═══ Extracted information ═══

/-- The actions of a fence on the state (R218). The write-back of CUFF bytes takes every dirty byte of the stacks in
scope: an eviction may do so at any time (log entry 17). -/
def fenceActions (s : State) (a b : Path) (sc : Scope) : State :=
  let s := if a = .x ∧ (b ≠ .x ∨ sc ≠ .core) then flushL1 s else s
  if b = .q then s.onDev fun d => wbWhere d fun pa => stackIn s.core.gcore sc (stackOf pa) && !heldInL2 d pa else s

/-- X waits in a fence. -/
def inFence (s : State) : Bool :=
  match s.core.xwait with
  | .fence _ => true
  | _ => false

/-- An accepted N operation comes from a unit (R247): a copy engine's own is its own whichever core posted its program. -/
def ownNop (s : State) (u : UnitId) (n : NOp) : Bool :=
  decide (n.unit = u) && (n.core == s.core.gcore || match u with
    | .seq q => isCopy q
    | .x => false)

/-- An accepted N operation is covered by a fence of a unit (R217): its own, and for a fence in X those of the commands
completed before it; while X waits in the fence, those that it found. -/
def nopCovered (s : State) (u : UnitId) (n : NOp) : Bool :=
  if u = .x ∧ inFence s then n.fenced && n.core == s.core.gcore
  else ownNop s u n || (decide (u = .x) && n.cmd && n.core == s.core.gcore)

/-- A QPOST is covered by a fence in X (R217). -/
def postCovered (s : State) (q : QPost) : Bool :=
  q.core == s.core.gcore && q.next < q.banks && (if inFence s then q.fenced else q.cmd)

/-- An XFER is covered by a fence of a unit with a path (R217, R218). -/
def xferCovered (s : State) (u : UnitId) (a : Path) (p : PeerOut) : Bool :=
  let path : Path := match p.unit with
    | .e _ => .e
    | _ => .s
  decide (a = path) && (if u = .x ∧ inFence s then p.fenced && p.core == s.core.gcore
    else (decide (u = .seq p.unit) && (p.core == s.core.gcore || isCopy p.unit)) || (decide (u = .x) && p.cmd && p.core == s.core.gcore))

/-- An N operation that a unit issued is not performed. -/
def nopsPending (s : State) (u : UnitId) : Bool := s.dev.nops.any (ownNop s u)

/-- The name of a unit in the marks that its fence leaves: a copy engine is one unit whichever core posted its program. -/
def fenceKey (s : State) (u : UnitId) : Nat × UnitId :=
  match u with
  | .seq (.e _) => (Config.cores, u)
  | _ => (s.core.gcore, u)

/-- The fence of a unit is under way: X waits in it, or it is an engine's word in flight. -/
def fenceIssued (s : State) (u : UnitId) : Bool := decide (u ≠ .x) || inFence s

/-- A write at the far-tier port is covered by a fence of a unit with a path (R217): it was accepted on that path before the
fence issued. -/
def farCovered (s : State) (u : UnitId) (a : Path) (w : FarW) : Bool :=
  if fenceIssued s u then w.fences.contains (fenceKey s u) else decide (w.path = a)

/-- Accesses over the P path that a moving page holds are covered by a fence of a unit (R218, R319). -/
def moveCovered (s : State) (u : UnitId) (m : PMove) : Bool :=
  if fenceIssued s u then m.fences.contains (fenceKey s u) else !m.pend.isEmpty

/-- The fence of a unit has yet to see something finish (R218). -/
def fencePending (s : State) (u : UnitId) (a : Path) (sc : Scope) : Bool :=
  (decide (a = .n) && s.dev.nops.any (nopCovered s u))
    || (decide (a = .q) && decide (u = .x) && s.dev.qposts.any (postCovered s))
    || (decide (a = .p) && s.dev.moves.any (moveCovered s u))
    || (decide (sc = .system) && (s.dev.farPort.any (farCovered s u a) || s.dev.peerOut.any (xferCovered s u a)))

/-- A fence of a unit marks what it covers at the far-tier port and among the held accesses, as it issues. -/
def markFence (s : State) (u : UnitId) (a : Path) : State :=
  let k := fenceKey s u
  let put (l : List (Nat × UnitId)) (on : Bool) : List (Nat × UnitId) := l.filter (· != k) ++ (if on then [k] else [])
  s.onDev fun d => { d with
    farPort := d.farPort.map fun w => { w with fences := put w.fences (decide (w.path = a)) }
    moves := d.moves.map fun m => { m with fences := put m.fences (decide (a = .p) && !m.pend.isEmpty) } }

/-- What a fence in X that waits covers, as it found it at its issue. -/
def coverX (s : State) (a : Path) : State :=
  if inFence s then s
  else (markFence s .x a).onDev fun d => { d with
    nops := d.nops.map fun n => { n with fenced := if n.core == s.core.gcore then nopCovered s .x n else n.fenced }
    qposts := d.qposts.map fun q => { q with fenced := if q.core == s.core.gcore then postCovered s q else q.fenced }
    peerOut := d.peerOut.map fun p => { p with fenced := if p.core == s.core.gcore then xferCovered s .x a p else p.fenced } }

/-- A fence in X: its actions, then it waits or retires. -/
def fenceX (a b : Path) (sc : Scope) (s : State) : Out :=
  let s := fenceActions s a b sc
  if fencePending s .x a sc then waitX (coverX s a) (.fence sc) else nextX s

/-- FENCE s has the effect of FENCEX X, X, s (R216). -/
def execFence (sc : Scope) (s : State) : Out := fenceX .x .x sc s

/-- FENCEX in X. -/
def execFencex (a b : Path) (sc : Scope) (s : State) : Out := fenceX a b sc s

═══

§ **What needs to be done**:
Transcribe the records above in full, exactly as they stand.

§ **Answer box**:
/-- The actions of a fence on the state (R218). The write-back of CUFF bytes takes every dirty byte of the stacks in
scope: an eviction may do so at any time (log entry 17). -/
def fenceActions (s : State) (a b : Path) (sc : Scope) : State :=
  let s := if a = .x ∧ (b ≠ .x ∨ sc ≠ .core) then flushL1 s else s
  if b = .q then s.onDev fun d => wbWhere d fun pa => stackIn s.core.gcore sc (stackOf pa) && !heldInL2 d pa else s

/-- X waits in a fence. -/
def inFence (s : State) : Bool :=
  match s.core.xwait with
  | .fence _ => true
  | _ => false

/-- An accepted N operation comes from a unit (R247): a copy engine's own is its own whichever core posted its program. -/
def ownNop (s : State) (u : UnitId) (n : NOp) : Bool :=
  decide (n.unit = u) && (n.core == s.core.gcore || match u with
    | .seq q => isCopy q
    | .x => false)

/-- An accepted N operation is covered by a fence of a unit (R217): its own, and for a fence in X those of the commands
completed before it; while X waits in the fence, those that it found. -/
def nopCovered (s : State) (u : UnitId) (n : NOp) : Bool :=
  if u = .x ∧ inFence s then n.fenced && n.core == s.core.gcore
  else ownNop s u n || (decide (u = .x) && n.cmd && n.core == s.core.gcore)

/-- A QPOST is covered by a fence in X (R217). -/
def postCovered (s : State) (q : QPost) : Bool :=
  q.core == s.core.gcore && q.next < q.banks && (if inFence s then q.fenced else q.cmd)

/-- An XFER is covered by a fence of a unit with a path (R217, R218). -/
def xferCovered (s : State) (u : UnitId) (a : Path) (p : PeerOut) : Bool :=
  let path : Path := match p.unit with
    | .e _ => .e
    | _ => .s
  decide (a = path) && (if u = .x ∧ inFence s then p.fenced && p.core == s.core.gcore
    else (decide (u = .seq p.unit) && (p.core == s.core.gcore || isCopy p.unit)) || (decide (u = .x) && p.cmd && p.core == s.core.gcore))

/-- An N operation that a unit issued is not performed. -/
def nopsPending (s : State) (u : UnitId) : Bool := s.dev.nops.any (ownNop s u)

/-- The name of a unit in the marks that its fence leaves: a copy engine is one unit whichever core posted its program. -/
def fenceKey (s : State) (u : UnitId) : Nat × UnitId :=
  match u with
  | .seq (.e _) => (Config.cores, u)
  | _ => (s.core.gcore, u)

/-- The fence of a unit is under way: X waits in it, or it is an engine's word in flight. -/
def fenceIssued (s : State) (u : UnitId) : Bool := decide (u ≠ .x) || inFence s

/-- A write at the far-tier port is covered by a fence of a unit with a path (R217): it was accepted on that path before the
fence issued. -/
def farCovered (s : State) (u : UnitId) (a : Path) (w : FarW) : Bool :=
  if fenceIssued s u then w.fences.contains (fenceKey s u) else decide (w.path = a)

/-- Accesses over the P path that a moving page holds are covered by a fence of a unit (R218, R319). -/
def moveCovered (s : State) (u : UnitId) (m : PMove) : Bool :=
  if fenceIssued s u then m.fences.contains (fenceKey s u) else !m.pend.isEmpty

/-- The fence of a unit has yet to see something finish (R218). -/
def fencePending (s : State) (u : UnitId) (a : Path) (sc : Scope) : Bool :=
  (decide (a = .n) && s.dev.nops.any (nopCovered s u))
    || (decide (a = .q) && decide (u = .x) && s.dev.qposts.any (postCovered s))
    || (decide (a = .p) && s.dev.moves.any (moveCovered s u))
    || (decide (sc = .system) && (s.dev.farPort.any (farCovered s u a) || s.dev.peerOut.any (xferCovered s u a)))

/-- A fence of a unit marks what it covers at the far-tier port and among the held accesses, as it issues. -/
def markFence (s : State) (u : UnitId) (a : Path) : State :=
  let k := fenceKey s u
  let put (l : List (Nat × UnitId)) (on : Bool) : List (Nat × UnitId) := l.filter (· != k) ++ (if on then [k] else [])
  s.onDev fun d => { d with
    farPort := d.farPort.map fun w => { w with fences := put w.fences (decide (w.path = a)) }
    moves := d.moves.map fun m => { m with fences := put m.fences (decide (a = .p) && !m.pend.isEmpty) } }

/-- What a fence in X that waits covers, as it found it at its issue. -/
def coverX (s : State) (a : Path) : State :=
  if inFence s then s
  else (markFence s .x a).onDev fun d => { d with
    nops := d.nops.map fun n => { n with fenced := if n.core == s.core.gcore then nopCovered s .x n else n.fenced }
    qposts := d.qposts.map fun q => { q with fenced := if q.core == s.core.gcore then postCovered s q else q.fenced }
    peerOut := d.peerOut.map fun p => { p with fenced := if p.core == s.core.gcore then xferCovered s .x a p else p.fenced } }

/-- A fence in X: its actions, then it waits or retires. -/
def fenceX (a b : Path) (sc : Scope) (s : State) : Out :=
  let s := fenceActions s a b sc
  if fencePending s .x a sc then waitX (coverX s a) (.fence sc) else nextX s

/-- FENCE s has the effect of FENCEX X, X, s (R216). -/
def execFence (sc : Scope) (s : State) : Out := fenceX .x .x sc s

/-- FENCEX in X. -/
def execFencex (a b : Path) (sc : Scope) (s : State) : Out := fenceX a b sc s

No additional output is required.